Actually, on second reading I messed up (in a few ways) - I blame a lack of 
caffeine.

However, here's another try:

The user 'U' holds a PIN 'N' and a password 'P'
the token 'T' holds a secret value 'X'

1.) T and U execute a PAKE over N, yielding channel C_t
2.) U sends P over C_t
3.) T combines X and P, yielding Y
4.) A and T execute a PAKE over Y, yielding channel C_a (U relays messages)
5.) T sends its derived key for C_a over C_t
6.) U and A are now authenticated (or not, but 'not' leaks no information)

I suspect the method used to combine X and P is pretty much irrelevant, 
since Y never leaves the token, meaning that the token can get away with 
being nothing more than a PAKE implementation and a tiny amount of storage.

To recap your requirements:
> a) Use of the token is protected by a passphrase.

Yep - without the PIN, the initial secured channel cannot be established.

> b) The token can't tell whether a given passphrase is correct or not.

Yep - it simply composes the user secret and its own secret.

> c) If the token is honest, then no one can test a candidate passphrase
> without querying the token once per passphrase tested.

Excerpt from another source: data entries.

-- ==== Sys2Proof/Machine/Detector.lean ====
section
/-! DEFINITION. One processed sample on a lane detector: filter, baselines, deltas and the state
machine of entries, passes and GAPs (5.3 to 5.6), with freezing and compensation (7.2, 7.3), as a
function of the lane's settings, its detector and the raw counts. -/
namespace Sys2Proof.Machine

/-! ### Filter and baselines (R90, R126) -/

/-- A count moved toward a target by 1/2^k of the distance, truncated toward zero (R1, R90, R96,
R126). -/
def moveToward (old target : Nat) (k : Nat) : Nat :=
  ((old : Int) + ((target : Int) - (old : Int)).tdiv (2 ^ k)).toNat

/-- Stage 1: the filtered counts (R90). -/
def filterCounts (alpha : Nat) (old raw : PerChan Nat) : PerChan Nat :=
  ⟨moveToward old.ind raw.ind alpha, moveToward old.cap raw.cap alpha, moveToward old.ref raw.ref alpha⟩

/-- |a − b|. -/
def distance (a b : Nat) : Nat := (a - b) + (b - a)

/-- One step of a baseline in sixteenths toward its filtered count (R126). -/
def stepBaseline (cfg : LaneSettings) (base f : Nat) : Nat :=
  let factor := if distance f (base / 16) < cfg.fastBand then cfg.beta else cfg.betaFast
  moveToward base (16 * f) factor

/-- Stage 2: the baselines that move in the state in which the sample arrives (R126). -/
def stepBaselines (cfg : LaneSettings) (st : LaneState) (base f : PerChan Nat) : PerChan Nat :=
  match st with
  | .settling | .idle =>
    ⟨stepBaseline cfg base.ind f.ind, stepBaseline cfg base.cap f.cap, stepBaseline cfg base.ref f.ref⟩
  | .entering | .present | .gap => { base with ref := stepBaseline cfg base.ref f.ref }
  | .off | .configuring | .tuning | .tuneFailed | .lost => base

/-! ### Deltas (R91, R129) -/

/-- The compensated baseline of a channel, clamped to 0 to 65535 (R129). -/
def compensated (weight frozen refNow refFrozen : Nat) : Nat :=
  let e : Int := (frozen : Int) + ((weight : Int) * ((refNow : Int) - (refFrozen : Int))).tdiv 4096
  min 65535 e.toNat

/-- The effective baselines of IND and CAP at stage 3 (R91): compensated while freeze values are in
use, and the baselines themselves otherwise. -/
def effective (cfg : LaneSettings) (d : Detector) : Nat × Nat :=
  let b := d.baseline.map (· / 16)
  match d.state, d.freeze with
  | .present, some z | .gap, some z =>
    (compensated cfg.refWeight z.ind b.ref z.ref, compensated cfg.refWeight z.cap b.ref z.ref)
  | _, _ => (b.ind, b.cap)

/-- What stage 3 gives stage 4: the signed deltas and the effective baselines. -/
structure Deltas where
  ind : Int
  cap : Int
  baseInd : Nat
  baseCap : Nat
  deriving DecidableEq, Repr

/-- Stage 3: the deltas (R91). -/
def deltasOf (cfg : LaneSettings) (d : Detector) : Deltas :=
  let e := effective cfg d
  { ind := (d.filtered.ind : Int) - (e.1 : Int), cap := (d.filtered.cap : Int) - (e.2 : Int),
    baseInd := e.1, baseCap := e.2 }

/-- The entry condition (R91). -/
def entryCond (cfg : LaneSettings) (x : Deltas) : Bool :=
  decide ((cfg.tInInd : Int) ≤ x.ind) || decide ((cfg.tInCap : Int) ≤ x.cap)

/-- The exit condition (R91). -/
def exitCond (cfg : LaneSettings) (x : Deltas) : Bool :=
  decide (x.ind < (cfg.tOutInd : Int)) && decide (x.cap < (cfg.tOutCap : Int))

/-- The primary channel of an entry: IND where its threshold is met (R92). -/
def primaryOf (cfg : LaneSettings) (x : Deltas) : Chan :=
  if (cfg.tInInd : Int) ≤ x.ind then .ind else .cap

/-- A channel's filtered count, its delta and its entry threshold, for the primary channel of a pass. -/
def Pass.channel (q : Pass) : Chan := q.primary.getD .ind

def primaryCount (q : Pass) (f : PerChan Nat) : Nat := f.get q.channel

def primaryDelta (q : Pass) (x : Deltas) : Int :=
  match q.channel with
  | .cap => x.cap
  | .ind | .ref => x.ind

def primaryThreshold (cfg : LaneSettings) (q : Pass) : Nat :=
  match q.channel with
  | .cap => cfg.tInCap
  | .ind | .ref => cfg.tInInd

/-- The peaks raised to the deltas where these are greater (R93, R95). -/
def Pass.raisePeaks (q : Pass) (x : Deltas) : Pass :=
  { q with peakInd := max q.peakInd x.ind.toNat, peakCap := max q.peakCap x.cap.toNat }

/-! ### What a sample does beside changing the detector -/

/-- What the Docket Table hears of a sample (R93, R102). -/
inductive SampleEvent where
  | nothing
  /-- A pass resolves, with the measurements it resolves with. -/
  | resolved (c : Cause) (q : Pass)
  /-- An entry ends without an outcome. -/
  | discarded
  deriving DecidableEq, Repr

/-- The detector after a sample, what the Docket Table hears, and whether JAM is raised (R97). -/
structure Sampled where
  detector : Detector
  event : SampleEvent := .nothing
  jam : Bool := false
  deriving DecidableEq, Repr

/-- A saturating 16-bit count raised by one (Table 5-2, "Dwell"). -/
def raise16 (n : Nat) : Nat := min 65535 (n + 1)

/-- The jam test: whether the flag becomes set at this sample (R97). -/
def jamNow (cfg : LaneSettings) (flag : Bool) (dwell : Nat) : Bool :=
  !flag && cfg.jamLimit ≠ 0 && cfg.jamLimit ≤ dwell

/-- The exit count after a sample (R98). -/
def exitCountAfter (cfg : LaneSettings) (x : Deltas) (n : Nat) : Nat :=
  if exitCond cfg x then n + 1 else 0

/-- The lane returns to IDLE from PRESENT or GAP: the baselines unfreeze and the measurements are
dropped (R98, R130). -/
def Detector.unfreeze (d : Detector) (x : Deltas) : Detector :=
  { d with
    state := .idle, pass := {}, freeze := none
    baseline := { d.baseline with ind := 16 * x.baseInd, cap := 16 * x.baseCap } }

/-- The measurements and freeze values of a pass that begins from an entry (R94, R128). -/
def Detector.beginPass (cfg : LaneSettings) (d : Detector) (q : Pass) : Detector :=
  { d with
    state := .present
    jam := false
    freeze := some ⟨d.baseline.ind / 16, d.baseline.cap / 16, d.baseline.ref / 16⟩
    pass := { primary := q.primary, peakInd := q.peakInd, peakCap := q.peakCap,
              dwell := cfg.entryLen, average := primaryCount q d.filtered } }

/-! ### Stage 4, state by state -/

/-- An IDLE sample (R92). -/
def sampleIdle (cfg : LaneSettings) (d : Detector) (x : Deltas) : Sampled :=
  if entryCond cfg x then
    let q : Pass := { primary := some (primaryOf cfg x), entryCount := 1,
                      peakInd := x.ind.toNat, peakCap := x.cap.toNat }
    if cfg.entryLen ≤ 1 then { detector := d.beginPass cfg q }
    else { detector := { d with state := .entering, pass := q } }
  else { detector := d }

/-- An ENTERING sample (R93). -/
def sampleEntering (cfg : LaneSettings) (d : Detector) (x : Deltas) : Sampled :=
  if entryCond cfg x then
    let q := { d.pass.raisePeaks x with entryCount := d.pass.entryCount + 1 }
    if cfg.entryLen ≤ q.entryCount then { detector := d.beginPass cfg q }
    else { detector := { d with pass := q } }
  else { detector := { d with state := .idle, pass := {} }, event := .discarded }

/-- Steps 1 to 3 of a PRESENT sample: dwell, peaks, activation average and snapshot (R95, R96). -/
def measurePresent (cfg : LaneSettings) (d : Detector) (x : Deltas) : Pass :=
  let q := { d.pass.raisePeaks x with dwell := raise16 d.pass.dwell }
  let f := primaryCount q d.filtered
  let a := moveToward q.average f cfg.gamma
  let q := { q with average := a }
  match q.snapshot with
  | some _ => q
  | none =>
    if distance f a ≤ cfg.settleBand then
      let run := min cfg.settleLen (q.settleRun + 1)
      if run = cfg.settleLen ∧ (primaryThreshold cfg q : Int) ≤ primaryDelta q x then
        let h := (primaryDelta q x).toNat
        { q with settleRun := 0, snapshot := some h, theta := some (h * cfg.splitRatio / 128) }
      else { q with settleRun := run }
    else { q with settleRun := 0 }

/-- The split condition: a − f_primary > θ (R99). -/
def splitCond (q : Pass) (f : Nat) : Bool := q.theta.any fun theta => f + theta < q.average

/-- The measurements a GAP begins with (R99). -/
def gapPass (q : Pass) (f : Nat) : Pass :=
  { primary := q.primary, dwell := q.dwell, theta := q.theta, fmin := f }

/-- A PRESENT sample (R95). -/
def samplePresent (cfg : LaneSettings) (d : Detector) (x : Deltas) : Sampled :=
  let q := measurePresent cfg d x
  let jam := jamNow cfg d.jam q.dwell
  let q := { q with exitCount := exitCountAfter cfg x q.exitCount }
  let d' := { d with pass := q, jam := d.jam || jam }
  let f := primaryCount q d.filtered
  if exitCond cfg x && cfg.exitLen ≤ q.exitCount then
    { detector := d'.unfreeze x, event := .resolved .exit q, jam := jam }
  else if cfg.splitEnable && d.pass.snapshot.isSome && splitCond q f then
    { detector := { d' with state := .gap, pass := gapPass q f },
      event := .resolved .split q, jam := jam }
  else { detector := d', jam := jam }

/-- The measurements of a pass that rises out of a GAP (R101). -/
def risePass (q : Pass) (x : Deltas) (f : Nat) : Pass :=
  { primary := q.primary, peakInd := x.ind.toNat, peakCap := x.cap.toNat, dwell := 1, average := f }

/-- A GAP sample (R100, R101). -/
def sampleGap (cfg : LaneSettings) (d : Detector) (x : Deltas) : Sampled :=
  let dwell := raise16 d.pass.dwell
  let jam := jamNow cfg d.jam dwell
  let f := primaryCount d.pass d.filtered
  let q := { d.pass with
    dwell := dwell, fmin := min d.pass.fmin f, exitCount := exitCountAfter cfg x d.pass.exitCount }
  let d' := { d with pass := q, jam := d.jam || jam }
  if exitCond cfg x && cfg.exitLen ≤ q.exitCount then { detector := d'.unfreeze x, jam := jam }
  else if q.fmin + q.theta.getD 0 < f then
    { detector := { d' with state := .present, pass := risePass q x f, jam := false }, jam := jam }
  else { detector := d', jam := jam }

/-- Stages 1 and 2 of a processed sample (R90). -/
def Detector.track (cfg : LaneSettings) (d : Detector) (raw : PerChan Nat) : Detector :=
  let f := filterCounts cfg.alpha d.filtered raw
  { d with filtered := f, baseline := stepBaselines cfg d.state d.baseline f }

/-- A sample processed in a counting state: the four stages (R90). -/
def detect (cfg : LaneSettings) (d : Detector) (raw : PerChan Nat) : Sampled :=
  let d' := d.track cfg raw
  let x := deltasOf cfg d'
  match d.state with
  | .idle => sampleIdle cfg d' x
  | .entering => sampleEntering cfg d' x
  | .present => samplePresent cfg d' x
  | .gap => sampleGap cfg d' x
  | .off | .configuring | .tuning | .tuneFailed | .settling | .lost => { detector := d }

/-- A sample processed in SETTLING: stages 1 and 2, counted toward Z (R137). -/
def settleSample (cfg : LaneSettings) (d : Detector) (raw : PerChan Nat) : Detector :=
  let d' := d.track cfg raw
  if cfg.settleSamples ≤ d.settleCount + 1 then { d' with state := .idle, settleCount := 0 }
  else { d' with settleCount := d.settleCount + 1 }

/-- A fresh sample in LOST: the filter, the fresh run, and recovery to SETTLING (R106). -/
def lostSample (cfg : LaneSettings) (d : Detector) (raw : PerChan Nat) : Detector :=
  let f := filterCounts cfg.alpha d.filtered raw
  if cfg.recovery ≤ d.freshRun + 1 then
    { d with filtered := f, state := .settling, freshRun := 0, settleCount := 0,
             baseline := f.map (16 * ·) }
  else { d with filtered := f, freshRun := d.freshRun + 1 }

/-- Drift: a baseline further from its target than the retune band (R138). -/
def drifted (cfg : LaneSettings) (d : Detector) : Bool :=
  cfg.retuneBand < distance (d.baseline.ind / 16) cfg.targets.ind ||
  cfg.retuneBand < distance (d.baseline.cap / 16) cfg.targets.cap

/-- The measurements dropped, the jam flag cleared and the freeze values discarded (R107, R108). -/
def Detector.dropPass (d : Detector) : Detector := { d with pass := {}, jam := false, freeze := none }

/-- The detector entering CONFIGURING (R131, R153). -/
def Detector.configuring (d : Detector) : Detector :=
  { d.dropPass with
    state := .configuring, freshRun := 0, settleCount := 0, tuneAck := false, tuneCount := 0,
    targetsSent := none, tuneFailure := none, driftMark := false }

/-- The detector entering, or restarting, TUNING (R132, R140). -/
def Detector.tuning (d : Detector) : Detector :=
  { d.dropPass with
    state := .tuning, freshRun := 0, settleCount := 0, tuneAck := false, tuneCount := 0,
    targetsSent := none, tuneFailure := none, driftMark := false }

/-- The detector entering OFF (R110, R139). -/
def Detector.off (d : Detector) : Detector :=
  { d.dropPass with state := .off, freshRun := 0, settleCount := 0, driftMark := false }

/-- The detector entering LOST (R105). -/
def Detector.lost (d : Detector) : Detector := { d.dropPass with state := .lost, freshRun := 0 }

/-- The detector entering TUNE_FAILED (R134, R135). -/
def Detector.tuneFailed (d : Detector) (why : TuneFailure) : Detector :=
  { d with state := .tuneFailed, tuneFailure := some why }

end Sys2Proof.Machine
end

Yep - because the token executes the PAKE protocol with the auth server,
it can't be cut out of the loop.

> d) If the token is stolen but the computer it's in remains
> uncompromised, then the token is completely useless to an attacker.

Yep - because of the properties of a secure PAKE, nothing that could be used 
to recover X ever leaves the token, and P was never present.